**PROBLEM TO WORK ON**
Each line below from the one containing "(turnDir : Turn" through the one containing "(.setch ch.toNat on.toNat off.toNat)" is to be given again exactly, and no line outside that span.

RECORDS PROVIDED: Begin

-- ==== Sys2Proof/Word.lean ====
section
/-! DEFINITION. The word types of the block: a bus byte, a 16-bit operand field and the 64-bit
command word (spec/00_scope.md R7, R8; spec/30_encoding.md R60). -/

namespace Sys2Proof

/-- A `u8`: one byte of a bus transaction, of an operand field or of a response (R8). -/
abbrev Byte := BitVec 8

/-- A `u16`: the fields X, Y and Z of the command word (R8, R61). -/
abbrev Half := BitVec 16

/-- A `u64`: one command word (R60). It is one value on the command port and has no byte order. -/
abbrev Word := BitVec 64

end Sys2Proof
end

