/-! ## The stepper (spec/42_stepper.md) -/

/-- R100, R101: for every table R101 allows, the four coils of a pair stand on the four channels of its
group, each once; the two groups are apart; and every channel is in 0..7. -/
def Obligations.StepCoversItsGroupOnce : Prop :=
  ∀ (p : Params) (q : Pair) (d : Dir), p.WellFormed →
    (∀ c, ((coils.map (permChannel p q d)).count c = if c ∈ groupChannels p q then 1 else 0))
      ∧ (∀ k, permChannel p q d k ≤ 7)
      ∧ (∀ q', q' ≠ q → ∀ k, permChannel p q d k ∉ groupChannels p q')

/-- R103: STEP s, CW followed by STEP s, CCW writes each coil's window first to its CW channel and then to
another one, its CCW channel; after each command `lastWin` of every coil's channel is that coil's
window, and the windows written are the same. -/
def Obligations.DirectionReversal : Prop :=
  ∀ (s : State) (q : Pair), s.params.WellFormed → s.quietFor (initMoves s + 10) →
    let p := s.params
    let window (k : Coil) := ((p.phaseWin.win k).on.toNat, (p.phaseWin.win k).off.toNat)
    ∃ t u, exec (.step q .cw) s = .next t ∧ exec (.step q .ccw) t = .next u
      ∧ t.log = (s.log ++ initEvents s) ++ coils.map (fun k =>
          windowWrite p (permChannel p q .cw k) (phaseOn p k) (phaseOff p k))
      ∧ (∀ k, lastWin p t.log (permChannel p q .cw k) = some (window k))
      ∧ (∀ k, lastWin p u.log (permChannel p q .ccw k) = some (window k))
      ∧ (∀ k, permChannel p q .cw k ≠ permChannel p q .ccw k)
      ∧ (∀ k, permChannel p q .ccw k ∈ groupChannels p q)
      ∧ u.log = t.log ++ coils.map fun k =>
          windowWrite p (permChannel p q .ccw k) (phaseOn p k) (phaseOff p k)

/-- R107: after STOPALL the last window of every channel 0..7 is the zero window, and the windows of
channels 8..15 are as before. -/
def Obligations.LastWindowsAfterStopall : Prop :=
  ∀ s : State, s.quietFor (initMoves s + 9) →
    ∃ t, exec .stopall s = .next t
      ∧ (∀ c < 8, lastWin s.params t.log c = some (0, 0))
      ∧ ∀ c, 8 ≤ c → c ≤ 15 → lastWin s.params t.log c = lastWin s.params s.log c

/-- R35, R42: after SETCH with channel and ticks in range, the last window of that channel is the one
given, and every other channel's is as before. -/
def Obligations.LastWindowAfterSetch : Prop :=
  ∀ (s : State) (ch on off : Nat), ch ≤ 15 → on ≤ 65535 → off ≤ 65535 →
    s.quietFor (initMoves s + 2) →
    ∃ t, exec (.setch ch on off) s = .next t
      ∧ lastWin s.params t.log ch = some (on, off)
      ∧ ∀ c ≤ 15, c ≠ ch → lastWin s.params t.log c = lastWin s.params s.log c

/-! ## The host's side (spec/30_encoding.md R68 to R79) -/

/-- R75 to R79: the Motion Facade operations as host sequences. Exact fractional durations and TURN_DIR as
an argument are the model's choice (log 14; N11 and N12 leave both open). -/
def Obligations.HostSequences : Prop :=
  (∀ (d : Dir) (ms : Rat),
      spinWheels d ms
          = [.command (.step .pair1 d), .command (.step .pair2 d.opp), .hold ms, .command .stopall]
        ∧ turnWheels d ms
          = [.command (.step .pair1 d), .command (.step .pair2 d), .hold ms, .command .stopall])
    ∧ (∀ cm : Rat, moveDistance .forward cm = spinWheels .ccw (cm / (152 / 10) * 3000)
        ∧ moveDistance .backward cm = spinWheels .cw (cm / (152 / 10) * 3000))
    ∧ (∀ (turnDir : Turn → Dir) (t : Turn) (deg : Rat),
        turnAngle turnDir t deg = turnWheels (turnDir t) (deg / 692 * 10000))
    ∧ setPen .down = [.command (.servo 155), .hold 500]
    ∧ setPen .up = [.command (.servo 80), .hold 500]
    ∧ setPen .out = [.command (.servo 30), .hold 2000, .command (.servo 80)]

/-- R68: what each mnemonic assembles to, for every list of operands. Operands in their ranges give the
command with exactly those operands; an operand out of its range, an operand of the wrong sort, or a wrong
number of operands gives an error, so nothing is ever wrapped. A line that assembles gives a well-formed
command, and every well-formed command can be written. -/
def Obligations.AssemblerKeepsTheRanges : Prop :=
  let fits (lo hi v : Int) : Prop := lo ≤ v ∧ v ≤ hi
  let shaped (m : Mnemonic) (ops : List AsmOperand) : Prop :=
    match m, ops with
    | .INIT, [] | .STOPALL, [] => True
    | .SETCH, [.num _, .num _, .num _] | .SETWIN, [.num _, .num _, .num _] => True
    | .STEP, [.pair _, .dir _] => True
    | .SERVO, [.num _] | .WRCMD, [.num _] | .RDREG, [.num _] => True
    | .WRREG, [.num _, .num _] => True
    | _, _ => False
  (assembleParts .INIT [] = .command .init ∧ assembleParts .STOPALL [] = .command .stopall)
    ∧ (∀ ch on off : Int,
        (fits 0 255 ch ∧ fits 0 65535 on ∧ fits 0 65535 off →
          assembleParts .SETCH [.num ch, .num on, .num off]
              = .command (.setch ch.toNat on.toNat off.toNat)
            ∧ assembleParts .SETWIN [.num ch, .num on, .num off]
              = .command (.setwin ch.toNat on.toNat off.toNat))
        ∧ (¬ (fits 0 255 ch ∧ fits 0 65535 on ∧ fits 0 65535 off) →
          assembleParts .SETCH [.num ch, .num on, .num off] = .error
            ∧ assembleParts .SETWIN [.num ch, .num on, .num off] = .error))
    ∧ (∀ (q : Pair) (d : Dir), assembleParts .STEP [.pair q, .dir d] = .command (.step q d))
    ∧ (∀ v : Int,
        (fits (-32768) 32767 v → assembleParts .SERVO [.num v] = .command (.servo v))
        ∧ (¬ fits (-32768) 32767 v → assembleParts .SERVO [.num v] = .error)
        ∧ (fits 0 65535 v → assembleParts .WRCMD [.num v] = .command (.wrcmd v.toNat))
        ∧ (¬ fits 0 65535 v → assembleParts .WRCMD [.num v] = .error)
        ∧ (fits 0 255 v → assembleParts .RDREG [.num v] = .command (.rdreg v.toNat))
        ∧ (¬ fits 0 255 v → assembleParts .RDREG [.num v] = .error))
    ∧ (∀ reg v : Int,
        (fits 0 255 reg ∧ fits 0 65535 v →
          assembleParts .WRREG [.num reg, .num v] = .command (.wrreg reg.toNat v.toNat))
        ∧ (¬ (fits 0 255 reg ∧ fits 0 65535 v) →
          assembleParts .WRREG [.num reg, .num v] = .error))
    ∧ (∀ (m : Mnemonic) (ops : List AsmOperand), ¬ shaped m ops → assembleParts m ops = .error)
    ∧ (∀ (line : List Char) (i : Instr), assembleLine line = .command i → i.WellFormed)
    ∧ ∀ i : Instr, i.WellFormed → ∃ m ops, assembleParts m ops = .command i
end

RECORDS PROVIDED: End

**RESPONSE TO THE TASK**
    ∧ (∀ (turnDir : Turn → Dir) (t : Turn) (deg : Rat),
        turnAngle turnDir t deg = turnWheels (turnDir t) (deg / 692 * 10000))
    ∧ setPen .down = [.command (.servo 155), .hold 500]
    ∧ setPen .up = [.command (.servo 80), .hold 500]
    ∧ setPen .out = [.command (.servo 30), .hold 2000, .command (.servo 80)]

/-- R68: what each mnemonic assembles to, for every list of operands. Operands in their ranges give the
command with exactly those operands; an operand out of its range, an operand of the wrong sort, or a wrong
number of operands gives an error, so nothing is ever wrapped. A line that assembles gives a well-formed
command, and every well-formed command can be written. -/
def Obligations.AssemblerKeepsTheRanges : Prop :=
  let fits (lo hi v : Int) : Prop := lo ≤ v ∧ v ≤ hi
  let shaped (m : Mnemonic) (ops : List AsmOperand) : Prop :=
    match m, ops with
    | .INIT, [] | .STOPALL, [] => True
    | .SETCH, [.num _, .num _, .num _] | .SETWIN, [.num _, .num _, .num _] => True
    | .STEP, [.pair _, .dir _] => True
    | .SERVO, [.num _] | .WRCMD, [.num _] | .RDREG, [.num _] => True
    | .WRREG, [.num _, .num _] => True
    | _, _ => False
  (assembleParts .INIT [] = .command .init ∧ assembleParts .STOPALL [] = .command .stopall)
    ∧ (∀ ch on off : Int,
        (fits 0 255 ch ∧ fits 0 65535 on ∧ fits 0 65535 off →
          assembleParts .SETCH [.num ch, .num on, .num off]
              = .command (.setch ch.toNat on.toNat off.toNat)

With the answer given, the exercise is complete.